SOURCE DATA:
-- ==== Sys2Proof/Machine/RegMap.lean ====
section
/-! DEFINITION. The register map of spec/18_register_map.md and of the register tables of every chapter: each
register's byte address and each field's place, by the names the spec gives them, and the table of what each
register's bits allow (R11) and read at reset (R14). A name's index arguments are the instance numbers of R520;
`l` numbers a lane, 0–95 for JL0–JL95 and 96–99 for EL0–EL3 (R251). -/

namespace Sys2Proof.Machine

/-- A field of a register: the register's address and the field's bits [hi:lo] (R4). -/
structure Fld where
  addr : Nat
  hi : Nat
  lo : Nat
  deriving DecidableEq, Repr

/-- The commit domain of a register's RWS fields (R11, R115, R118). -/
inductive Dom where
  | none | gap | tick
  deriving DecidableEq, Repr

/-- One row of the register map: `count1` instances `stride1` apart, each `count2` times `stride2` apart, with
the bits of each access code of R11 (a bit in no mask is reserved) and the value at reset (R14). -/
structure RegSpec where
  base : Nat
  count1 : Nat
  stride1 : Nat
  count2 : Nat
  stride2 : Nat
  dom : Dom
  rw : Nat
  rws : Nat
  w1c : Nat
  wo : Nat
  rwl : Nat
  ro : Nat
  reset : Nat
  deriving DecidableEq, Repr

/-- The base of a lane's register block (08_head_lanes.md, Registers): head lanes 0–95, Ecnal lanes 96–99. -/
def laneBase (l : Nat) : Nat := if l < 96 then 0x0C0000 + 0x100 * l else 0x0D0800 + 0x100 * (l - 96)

...

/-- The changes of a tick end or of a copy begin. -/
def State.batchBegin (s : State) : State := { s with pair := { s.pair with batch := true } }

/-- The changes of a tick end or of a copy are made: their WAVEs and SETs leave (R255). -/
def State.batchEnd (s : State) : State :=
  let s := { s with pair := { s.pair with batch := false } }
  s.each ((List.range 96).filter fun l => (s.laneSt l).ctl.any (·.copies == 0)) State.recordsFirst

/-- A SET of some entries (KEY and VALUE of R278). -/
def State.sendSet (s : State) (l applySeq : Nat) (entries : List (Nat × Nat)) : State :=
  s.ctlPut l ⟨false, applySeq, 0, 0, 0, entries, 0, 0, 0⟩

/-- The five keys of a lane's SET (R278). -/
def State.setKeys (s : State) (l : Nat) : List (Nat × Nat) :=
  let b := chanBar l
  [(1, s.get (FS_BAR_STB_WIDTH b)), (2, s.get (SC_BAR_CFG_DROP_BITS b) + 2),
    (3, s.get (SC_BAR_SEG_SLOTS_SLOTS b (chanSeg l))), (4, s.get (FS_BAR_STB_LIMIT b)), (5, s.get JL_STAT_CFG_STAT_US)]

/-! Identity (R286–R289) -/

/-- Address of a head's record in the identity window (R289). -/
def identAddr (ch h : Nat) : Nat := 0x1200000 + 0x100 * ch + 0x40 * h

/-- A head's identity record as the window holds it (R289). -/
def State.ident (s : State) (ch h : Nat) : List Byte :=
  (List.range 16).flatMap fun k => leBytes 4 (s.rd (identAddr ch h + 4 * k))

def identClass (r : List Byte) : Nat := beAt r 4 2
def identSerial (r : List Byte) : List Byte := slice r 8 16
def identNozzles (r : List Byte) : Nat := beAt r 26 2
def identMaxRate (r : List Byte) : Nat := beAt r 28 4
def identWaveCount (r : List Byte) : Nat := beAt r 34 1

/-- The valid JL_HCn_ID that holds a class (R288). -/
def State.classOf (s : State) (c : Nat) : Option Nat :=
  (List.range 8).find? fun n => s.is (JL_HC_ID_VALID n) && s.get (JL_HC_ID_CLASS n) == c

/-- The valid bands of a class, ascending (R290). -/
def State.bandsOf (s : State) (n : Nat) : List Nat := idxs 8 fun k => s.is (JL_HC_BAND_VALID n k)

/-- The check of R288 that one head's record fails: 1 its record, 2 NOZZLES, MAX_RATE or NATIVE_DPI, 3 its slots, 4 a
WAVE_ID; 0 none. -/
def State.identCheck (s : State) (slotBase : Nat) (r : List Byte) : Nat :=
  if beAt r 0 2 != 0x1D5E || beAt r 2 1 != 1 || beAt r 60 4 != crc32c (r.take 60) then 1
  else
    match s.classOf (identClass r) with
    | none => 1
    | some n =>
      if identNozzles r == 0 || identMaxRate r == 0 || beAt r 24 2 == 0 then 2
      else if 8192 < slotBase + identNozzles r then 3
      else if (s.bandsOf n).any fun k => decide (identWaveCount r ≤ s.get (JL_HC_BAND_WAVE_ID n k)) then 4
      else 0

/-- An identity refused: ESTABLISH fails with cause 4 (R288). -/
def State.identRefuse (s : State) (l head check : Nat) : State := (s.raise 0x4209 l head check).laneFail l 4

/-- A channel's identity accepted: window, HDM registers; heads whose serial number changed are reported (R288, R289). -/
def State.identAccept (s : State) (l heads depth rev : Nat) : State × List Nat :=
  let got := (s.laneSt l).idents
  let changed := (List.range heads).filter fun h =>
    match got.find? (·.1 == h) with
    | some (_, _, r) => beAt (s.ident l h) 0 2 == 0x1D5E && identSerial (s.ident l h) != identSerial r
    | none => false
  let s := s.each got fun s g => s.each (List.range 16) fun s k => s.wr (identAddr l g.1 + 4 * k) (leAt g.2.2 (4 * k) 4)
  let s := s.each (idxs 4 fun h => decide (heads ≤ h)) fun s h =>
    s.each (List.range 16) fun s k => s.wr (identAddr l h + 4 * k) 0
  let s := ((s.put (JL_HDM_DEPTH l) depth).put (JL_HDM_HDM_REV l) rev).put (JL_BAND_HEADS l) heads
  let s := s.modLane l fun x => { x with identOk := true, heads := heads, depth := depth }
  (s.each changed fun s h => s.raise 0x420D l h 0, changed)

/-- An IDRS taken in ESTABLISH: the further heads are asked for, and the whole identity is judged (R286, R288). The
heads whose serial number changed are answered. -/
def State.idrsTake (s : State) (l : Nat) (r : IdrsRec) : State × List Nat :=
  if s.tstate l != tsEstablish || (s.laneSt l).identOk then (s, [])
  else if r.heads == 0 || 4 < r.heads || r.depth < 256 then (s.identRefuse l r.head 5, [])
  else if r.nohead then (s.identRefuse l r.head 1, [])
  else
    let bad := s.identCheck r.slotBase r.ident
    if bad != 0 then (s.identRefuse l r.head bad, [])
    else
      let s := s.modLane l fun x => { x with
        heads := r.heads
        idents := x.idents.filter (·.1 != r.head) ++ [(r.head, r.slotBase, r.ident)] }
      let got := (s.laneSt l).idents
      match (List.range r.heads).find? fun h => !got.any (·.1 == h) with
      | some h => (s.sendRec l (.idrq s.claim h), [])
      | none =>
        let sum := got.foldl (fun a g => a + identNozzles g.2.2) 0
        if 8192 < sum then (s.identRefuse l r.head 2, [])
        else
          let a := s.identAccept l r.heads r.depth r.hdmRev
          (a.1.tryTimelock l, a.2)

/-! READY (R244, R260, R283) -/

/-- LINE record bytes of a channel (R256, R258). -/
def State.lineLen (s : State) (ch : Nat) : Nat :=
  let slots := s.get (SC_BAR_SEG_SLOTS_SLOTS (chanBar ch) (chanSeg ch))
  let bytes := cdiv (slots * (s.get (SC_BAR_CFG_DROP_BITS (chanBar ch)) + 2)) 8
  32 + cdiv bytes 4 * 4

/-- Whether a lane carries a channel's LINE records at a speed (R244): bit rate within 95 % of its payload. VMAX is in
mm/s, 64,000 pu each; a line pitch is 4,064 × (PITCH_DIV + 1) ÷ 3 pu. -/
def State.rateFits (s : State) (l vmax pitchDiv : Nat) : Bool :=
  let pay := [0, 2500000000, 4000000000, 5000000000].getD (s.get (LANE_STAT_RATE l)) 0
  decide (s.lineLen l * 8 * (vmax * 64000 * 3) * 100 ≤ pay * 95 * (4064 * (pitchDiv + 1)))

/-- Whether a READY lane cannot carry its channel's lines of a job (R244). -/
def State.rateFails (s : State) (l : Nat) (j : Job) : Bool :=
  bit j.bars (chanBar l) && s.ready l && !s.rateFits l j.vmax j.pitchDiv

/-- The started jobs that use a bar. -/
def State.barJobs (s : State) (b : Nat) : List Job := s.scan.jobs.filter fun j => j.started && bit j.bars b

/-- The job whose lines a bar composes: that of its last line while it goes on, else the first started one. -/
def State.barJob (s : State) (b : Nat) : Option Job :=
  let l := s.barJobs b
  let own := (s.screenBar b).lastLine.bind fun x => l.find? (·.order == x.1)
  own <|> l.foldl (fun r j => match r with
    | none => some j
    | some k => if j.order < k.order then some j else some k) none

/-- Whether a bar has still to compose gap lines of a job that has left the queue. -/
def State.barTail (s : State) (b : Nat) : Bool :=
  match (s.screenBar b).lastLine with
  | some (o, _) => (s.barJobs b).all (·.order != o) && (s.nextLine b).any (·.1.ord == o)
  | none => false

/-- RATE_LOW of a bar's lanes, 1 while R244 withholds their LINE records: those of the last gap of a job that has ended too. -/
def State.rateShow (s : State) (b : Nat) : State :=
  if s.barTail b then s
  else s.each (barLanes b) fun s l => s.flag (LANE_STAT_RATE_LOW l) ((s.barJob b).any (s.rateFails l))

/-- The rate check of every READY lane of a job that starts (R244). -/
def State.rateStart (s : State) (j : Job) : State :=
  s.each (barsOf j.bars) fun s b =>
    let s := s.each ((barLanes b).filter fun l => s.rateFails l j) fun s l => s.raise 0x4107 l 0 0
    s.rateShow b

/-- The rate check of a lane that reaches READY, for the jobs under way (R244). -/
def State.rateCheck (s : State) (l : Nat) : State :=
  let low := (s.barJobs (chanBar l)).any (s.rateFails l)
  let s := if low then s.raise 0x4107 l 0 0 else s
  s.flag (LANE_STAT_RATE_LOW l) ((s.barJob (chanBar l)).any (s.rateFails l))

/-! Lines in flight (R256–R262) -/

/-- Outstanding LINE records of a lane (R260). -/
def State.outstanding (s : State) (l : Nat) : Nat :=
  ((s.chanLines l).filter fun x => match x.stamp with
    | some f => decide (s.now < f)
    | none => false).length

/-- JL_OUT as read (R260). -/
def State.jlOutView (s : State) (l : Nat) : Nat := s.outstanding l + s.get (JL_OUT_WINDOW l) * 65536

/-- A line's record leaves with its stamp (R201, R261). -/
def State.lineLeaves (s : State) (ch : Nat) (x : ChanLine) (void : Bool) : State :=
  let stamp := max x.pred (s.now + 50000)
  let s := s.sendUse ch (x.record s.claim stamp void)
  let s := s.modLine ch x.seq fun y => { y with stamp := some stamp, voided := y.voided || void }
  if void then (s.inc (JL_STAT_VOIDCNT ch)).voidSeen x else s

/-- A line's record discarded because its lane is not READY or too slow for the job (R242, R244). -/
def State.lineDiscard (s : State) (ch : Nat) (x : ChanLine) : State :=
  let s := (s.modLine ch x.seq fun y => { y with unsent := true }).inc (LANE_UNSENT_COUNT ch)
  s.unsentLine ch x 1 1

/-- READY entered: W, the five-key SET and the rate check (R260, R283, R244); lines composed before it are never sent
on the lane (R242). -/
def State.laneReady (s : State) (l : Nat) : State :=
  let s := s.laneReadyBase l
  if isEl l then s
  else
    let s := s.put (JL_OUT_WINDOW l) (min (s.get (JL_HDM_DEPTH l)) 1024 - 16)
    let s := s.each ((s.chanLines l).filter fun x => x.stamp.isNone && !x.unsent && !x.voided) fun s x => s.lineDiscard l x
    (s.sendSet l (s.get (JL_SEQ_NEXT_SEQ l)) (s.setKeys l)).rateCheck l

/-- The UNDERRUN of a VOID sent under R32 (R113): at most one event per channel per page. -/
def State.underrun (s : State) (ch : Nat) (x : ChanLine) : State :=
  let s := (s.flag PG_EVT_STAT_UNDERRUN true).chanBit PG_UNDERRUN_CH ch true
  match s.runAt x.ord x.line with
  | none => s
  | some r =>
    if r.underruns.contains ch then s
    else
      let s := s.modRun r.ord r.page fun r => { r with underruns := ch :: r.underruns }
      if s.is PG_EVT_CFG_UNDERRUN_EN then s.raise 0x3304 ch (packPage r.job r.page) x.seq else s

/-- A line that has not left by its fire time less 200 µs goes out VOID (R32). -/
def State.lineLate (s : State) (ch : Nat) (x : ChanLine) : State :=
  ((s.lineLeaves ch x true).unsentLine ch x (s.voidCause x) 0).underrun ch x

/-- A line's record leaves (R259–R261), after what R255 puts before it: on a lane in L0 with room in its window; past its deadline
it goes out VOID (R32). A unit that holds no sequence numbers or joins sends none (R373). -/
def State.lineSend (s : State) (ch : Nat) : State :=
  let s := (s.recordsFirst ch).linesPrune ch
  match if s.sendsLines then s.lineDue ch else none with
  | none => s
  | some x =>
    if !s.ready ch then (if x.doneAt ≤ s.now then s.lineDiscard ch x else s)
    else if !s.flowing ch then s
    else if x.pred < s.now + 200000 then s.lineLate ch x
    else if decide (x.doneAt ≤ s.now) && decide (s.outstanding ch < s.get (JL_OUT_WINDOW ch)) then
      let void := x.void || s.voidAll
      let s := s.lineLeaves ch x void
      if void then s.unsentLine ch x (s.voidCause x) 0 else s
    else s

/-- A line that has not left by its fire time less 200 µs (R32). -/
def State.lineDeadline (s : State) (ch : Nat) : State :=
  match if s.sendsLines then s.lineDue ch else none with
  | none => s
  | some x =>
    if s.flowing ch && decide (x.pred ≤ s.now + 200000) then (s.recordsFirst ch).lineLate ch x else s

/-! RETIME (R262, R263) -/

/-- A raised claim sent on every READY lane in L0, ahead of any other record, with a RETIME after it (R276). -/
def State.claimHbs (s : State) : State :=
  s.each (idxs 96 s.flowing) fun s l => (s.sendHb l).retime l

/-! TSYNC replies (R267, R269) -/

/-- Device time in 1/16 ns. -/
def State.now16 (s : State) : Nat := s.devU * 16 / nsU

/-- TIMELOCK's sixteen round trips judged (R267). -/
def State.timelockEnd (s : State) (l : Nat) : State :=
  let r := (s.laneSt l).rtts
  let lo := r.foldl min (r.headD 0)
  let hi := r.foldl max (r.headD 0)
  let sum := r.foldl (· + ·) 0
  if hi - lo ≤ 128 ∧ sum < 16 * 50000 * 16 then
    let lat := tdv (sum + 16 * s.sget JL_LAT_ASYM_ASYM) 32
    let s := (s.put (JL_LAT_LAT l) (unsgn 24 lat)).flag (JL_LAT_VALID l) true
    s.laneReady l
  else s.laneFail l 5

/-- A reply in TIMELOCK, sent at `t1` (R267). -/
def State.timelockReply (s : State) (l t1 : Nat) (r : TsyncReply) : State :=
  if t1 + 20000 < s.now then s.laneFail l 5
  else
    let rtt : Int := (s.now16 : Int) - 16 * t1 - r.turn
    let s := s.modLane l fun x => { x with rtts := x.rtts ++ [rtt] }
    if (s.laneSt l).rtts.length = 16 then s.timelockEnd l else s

TASK REQUIREMENTS: Copy out every line above where "that" is present.

SOLUTION TO THE PROBLEM:
/-- The valid JL_HCn_ID that holds a class (R288). -/
/-- The check of R288 that one head's record fails: 1 its record, 2 NOZZLES, MAX_RATE or NATIVE_DPI, 3 its slots, 4 a
/-- The started jobs that use a bar. -/
/-- The job whose lines a bar composes: that of its last line while it goes on, else the first started one. -/
/-- Whether a bar has still to compose gap lines of a job that has left the queue. -/
/-- RATE_LOW of a bar's lanes, 1 while R244 withholds their LINE records: those of the last gap of a job that has ended too. -/
/-- The rate check of every READY lane of a job that starts (R244). -/
/-- The rate check of a lane that reaches READY, for the jobs under way (R244). -/
/-- A line that has not left by its fire time less 200 µs goes out VOID (R32). -/
it goes out VOID (R32). A unit that holds no sequence numbers or joins sends none (R373). -/
/-- A line that has not left by its fire time less 200 µs (R32). -/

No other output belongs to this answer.